Expert Network Team

Trumps' Economy: What Does It Mean For You?

Episode Summary

Buying a home is harder than ever before. Young people are waiting longer and longer. What does that mean for our economy? Wage growth is being outpaced by housing costs, so where are we really? Oh by the way, cars and healthcare and other costs are expensive too! The data is skewed by Covid, so what is really going on? Are the next generation potential homebuyers really all that worse off or are they culturally different, with different values? And what is going on with DOGE—does government spending cuts hurt the economy? What are the states doing? What are the numbers, not the prognosticators, saying? Prognosticators talk about inflation so often, it may lead you to ask, “Is anything disinflationary (and is that good)?” Where are we at with the unemployment number and is that a reliable number? And learn why jobless claims, produced weekly, are a reliable indicator, as volatile as they are. And the ultimate question, maybe, is America OK?

Episode Transcription

 Welcome to the Expert Podcast.

Welcome today's podcast. I'm Karl Frank here with two special guests, and I hope, my hope is that Nate Merrill, who got stuck in traffic will be here in any minute, and Jeff, our third host, is still on vacation, enjoy your time off, Jeff. Hope you're having a great time wherever you are. Our guest today is Jack Janosiewicz from Natixis.

He's a portfolio manager and he has his own set of podcasts. He's a national speaker and and a money manager who is a very tactical manager. And so he's got a lot of timely advice about investments. And then my friend from Natixis, Mike Thelen, who is the gentleman who introduced the two of us.
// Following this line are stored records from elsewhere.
-- ==== Sys2Proof/Safety.lean ====
section
/-! DEFINITION. What counts as a safe state and a safe run, and the effect of a tick, in the terms
the statements use. -/

namespace Sys2Proof.Machine

/-- `pc_inc = pc + 4` modulo 2^32 (10_state.md R29). -/
abbrev State.Linked (s : State) : Prop := s.pcInc = s.pc + 4#32

/-- `pc[0]` is 0 (10_state.md R31). -/
abbrev State.PcEven (s : State) : Prop := s.pc.getLsbD 0 = false

/-- Both memories are in canonical form. -/
abbrev State.MemoriesWf (s : State) : Prop :=
  Memory.wf s.imem = true ∧ Memory.wf s.dmem = true

/-- The machine's invariant. -/
abbrev State.Inv (s : State) : Prop := s.MemoriesWf ∧ s.Linked ∧ s.PcEven

/-- Every byte of both memories reads in `t` as it read in `s`. -/
def SameMemory (s t : State) : Prop :=
  (∀ a, t.instrByte a = s.instrByte a) ∧ (∀ a, t.dataByte a = s.dataByte a)

/-- From `s` to `t` register `rd` has taken `v`, unless it is register 0, and every other register
reads as before (10_state.md R22, R23, R25). -/
def WritesReg (rd : RegIdx) (v : Word) (s t : State) : Prop :=
  ∀ r, t.readReg r = if r = rd ∧ rd ≠ 0#5 then v else s.readReg r

/-- The whole effect of an instruction: `rd` takes `v`, `pc` becomes `target` with `pc_inc` 4 above
it, and nothing else changes. -/
def Effect (rd : RegIdx) (v target : Word) (s t : State) : Prop :=
  WritesReg rd v s t ∧ t.pc = target ∧ t.pcInc = target + 4#32 ∧ SameMemory s t ∧
    t.freeCount = s.freeCount

/-- The whole effect of a word that writes no register. -/
def NoRegEffect (target : Word) (s t : State) : Prop :=
  (∀ r, t.readReg r = s.readReg r) ∧ t.pc = target ∧ t.pcInc = target + 4#32 ∧ SameMemory s t ∧
    t.freeCount = s.freeCount

/-- The machine is parked: a tick changes nothing (42_cpu_datapath.md R213). -/
def Parked (s : State) : Prop := step s = .next s

/-- A run is safe if no number of ticks ends in a fault or a refusal. -/
def SafeRun (s : State) : Prop := ∀ n, ∃ t, Host.Core.run Sys2Proof.core n s = .next t

end Sys2Proof.Machine
end

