-- ==== Sys2Proof/Tests/Slice0.lean ====
section
/-! SUPPORT. Tests: each expected result stands in 95_test_vectors.md or follows from the rule its
comment names. Then a witness for the hypotheses of each statement that has any. -/

namespace Sys2Proof.Tests

open Sys2Proof.Machine

/-! ### Well-formedness: an ill-formed term for each check -/

theorem test_wf_odd_jal_refused : (Instr.jal 1 0x000001).wellFormed = false := by decide
theorem test_wf_even_jal : (Instr.jal 1 0x1ffffe).wellFormed = true := by decide
theorem test_wf_shift_type_srli_refused :
    (Instr.reservedShiftRightType 1 2 3 0b0000000).wellFormed = false := by decide
theorem test_wf_shift_type_srai_refused :
    (Instr.reservedShiftRightType 1 2 3 0b0100000).wellFormed = false := by decide
theorem test_wf_unrecognised_load_refused :
    (Instr.unrecognised 0b0000011 0).wellFormed = false := by decide
theorem test_wf_unrecognised_opImm_refused :
    (Instr.unrecognised 0b0010011 0).wellFormed = false := by decide
theorem test_wf_unrecognised_jal_refused :
    (Instr.unrecognised 0b1101111 0).wellFormed = false := by decide

/-! ### Decoding: for every constructor a word written field by field from the encoding of it
(30_encoding.md R82, R83, R90 to R94, R96) -/

theorem test_decode_addi :
    decode (0b000000000001#12 ++ 0b00010#5 ++ 0b000#3 ++ 0b00010#5 ++ 0b0010011#7) =
      .addi 2 2 1 := by decide
theorem test_decode_slli :
    decode (0b1111111#7 ++ 0b00001#5 ++ 0b00001#5 ++ 0b001#3 ++ 0b00011#5 ++ 0b0010011#7) =
      .slli 3 1 1 0x7f := by decide
theorem test_decode_xori :
    decode (0b011100001111#12 ++ 0b00001#5 ++ 0b100#3 ++ 0b00011#5 ++ 0b0010011#7) =
      .xori 3 1 0x70f := by decide
theorem test_decode_srli :
    decode (0b0000000#7 ++ 0b00100#5 ++ 0b00001#5 ++ 0b101#3 ++ 0b00011#5 ++ 0b0010011#7) =
      .srli 3 1 4 := by decide
theorem test_decode_srai :
    decode (0b0100000#7 ++ 0b00100#5 ++ 0b00001#5 ++ 0b101#3 ++ 0b00011#5 ++ 0b0010011#7) =
      .srai 3 1 4 := by decide
theorem test_decode_ori :
    decode (0b100000000000#12 ++ 0b00001#5 ++ 0b110#3 ++ 0b00011#5 ++ 0b0010011#7) =
      .ori 3 1 0x800 := by decide
theorem test_decode_andi :
    decode (0b111111110000#12 ++ 0b00001#5 ++ 0b111#3 ++ 0b00011#5 ++ 0b0010011#7) =
      .andi 3 1 0xff0 := by decide
/-- 95_test_vectors.md 2.5: offset 349524 = 0x55554, word 0x5545506f, here with `rd` = x5. -/
theorem test_decode_jal :
    decode (0b0#1 ++ 0b1010101010#10 ++ 0b0#1 ++ 0b01010101#8 ++ 0b00101#5 ++ 0b1101111#7) =
      .jal 5 0x055554 := by decide
theorem test_decode_lb :
    decode (0b000000000011#12 ++ 0b00001#5 ++ 0b000#3 ++ 0b00011#5 ++ 0b0000011#7) =
      .lb 3 1 3 := by decide
theorem test_decode_lh :
    decode (0b000000000110#12 ++ 0b00001#5 ++ 0b001#3 ++ 0b00101#5 ++ 0b0000011#7) =
      .lh 5 1 6 := by decide
theorem test_decode_lw :
    decode (0b000000000100#12 ++ 0b00001#5 ++ 0b010#3 ++ 0b00001#5 ++ 0b0000011#7) =
      .lw 1 1 4 := by decide
theorem test_decode_lbu :
    decode (0b000000000011#12 ++ 0b00001#5 ++ 0b100#3 ++ 0b00100#5 ++ 0b0000011#7) =
      .lbu 4 1 3 := by decide
theorem test_decode_lhu :
    decode (0b111111111100#12 ++ 0b00001#5 ++ 0b101#3 ++ 0b00110#5 ++ 0b0000011#7) =
      .lhu 6 1 0xffc := by decide
theorem test_decode_reservedOpImm010 :
    decode (0b000000000010#12 ++ 0b00001#5 ++ 0b010#3 ++ 0b00011#5 ++ 0b0010011#7) =
      .reservedOpImm010 3 1 2 := by decide
theorem test_decode_reservedOpImm011 :
    decode (0b000000000010#12 ++ 0b00001#5 ++ 0b011#3 ++ 0b00011#5 ++ 0b0010011#7) =
      .reservedOpImm011 3 1 2 := by decide
theorem test_decode_reservedShiftRightType :
    decode (0b0010000#7 ++ 0b00000#5 ++ 0b00001#5 ++ 0b101#3 ++ 0b00000#5 ++ 0b0010011#7) =
      .reservedShiftRightType 0 1 0 0b0010000 := by decide
theorem test_decode_reservedLoad011 :
    decode (0b000000000010#12 ++ 0b00001#5 ++ 0b011#3 ++ 0b00011#5 ++ 0b0000011#7) =
      .reservedLoad011 3 1 2 := by decide
theorem test_decode_reservedLoad110 :
    decode (0b000000000010#12 ++ 0b00001#5 ++ 0b110#3 ++ 0b00011#5 ++ 0b0000011#7) =
      .reservedLoad110 3 1 2 := by decide
theorem test_decode_reservedLoad111 :
    decode (0b000000000010#12 ++ 0b00001#5 ++ 0b111#3 ++ 0b00011#5 ++ 0b0000011#7) =
      .reservedLoad111 3 1 2 := by decide
theorem test_decode_unrecognised :
    decode (0b0000000000010000000001000#25 ++ 0b1110011#7) = .unrecognised 0b1110011 0x2008 := by
  decide
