-- ==== Sys2Proof/Decode.lean ====
section
/-! DEFINITION. Decode.lean: the command word (30_encoding.md R90 to R93): a total decoder that rejects by name, and
after it the encoder. The register space has no byte order (20_memory.md R68), so a command is one 32-bit word. -/

namespace Sys2Proof

/-- Why a word is no command (R93). -/
inductive DecodeError where
  /-- `ZERO`, bits 31:8, is not 0. -/
  | nonzeroHighBits (high : BitVec 24)
  /-- Bits 31:8 are 0 and `OPC` is one of the reserved codes 0x06 to 0xFF. -/
  | reservedCode (opc : BitVec 8)
deriving DecidableEq, Repr

/-- `OPC`, bits 7:0 of the command word (R90). -/
def opcField (v : Word) : BitVec 8 := v.extractLsb' 0 8

/-- `ZERO`, bits 31:8 of the command word (R90). -/
def zeroField (v : Word) : BitVec 24 := v.extractLsb' 8 24

/-- The table of R92, by operation code. -/
def opcTable : List (BitVec 8 × Instr) :=
  [(0x00, .nop), (0x01, .build), (0x02, .crc), (0x03, .chunk), (0x04, .encode), (0x05, .clear)]

/-- "if `v[31:8]` ≠ 0 then illegal; else look `v[7:0]` up in this table" (R92, R220). -/
def decode (v : Word) : Except DecodeError Instr :=
  if zeroField v ≠ 0 then .error (.nonzeroHighBits (zeroField v))
  else
    match opcTable.lookup (opcField v) with
    | some i => .ok i
    | none => .error (.reservedCode (opcField v))

/-- The operation code of a command (R92). -/
def Instr.opc : Instr → BitVec 8
  | .nop => 0x00
  | .build => 0x01
  | .crc => 0x02
  | .chunk => 0x03
  | .encode => 0x04
  | .clear => 0x05

/-- The word of a command: `ZERO` = 0 above its `OPC` (R90, R92). -/
def encode (i : Instr) : Word := (0 : BitVec 24) ++ i.opc

/-- The instruction of a row of spec/opcode_table.json whose `nbits` bits are `w` (bit 0 the least significant). -/
def decodeTableWord (nbits w : Nat) : Option Instr :=
  if w % 2 ^ nbits < 2 ^ 32 then (decode (BitVec.ofNat 32 (w % 2 ^ nbits))).toOption else none

end Sys2Proof
end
So Mike, Jack, welcome to the Expert Network Team Podcast. I'll pick him up. Thanks for thanks for having us on. Yeah, thanks, Bob. It is so great to have you both. And and I know when Nate comes, he'll have the tough questions, so I'll just start with a really easy one, because, politics are always easy, right?

There's never any emotions, never any drama. It's always the same old story. Oh, no, wait, then we elected Trump and the whole world changed and it changed right away. Suddenly, maybe faster than any other time in our lifetime. So Jack, what do you make of that? And what does this mean for our clients and investors and people who have money in equity markets in particular?

What's going on? First of all, maybe it's worth caveating that I'm a strategist. So my role is to make money. So whether it's Republicans, Democrats, both split, however you want to call it. My job is to make money. So with that in mind, when we think about some of the stuff that's going on here, the there's certainly some big changes going through right now.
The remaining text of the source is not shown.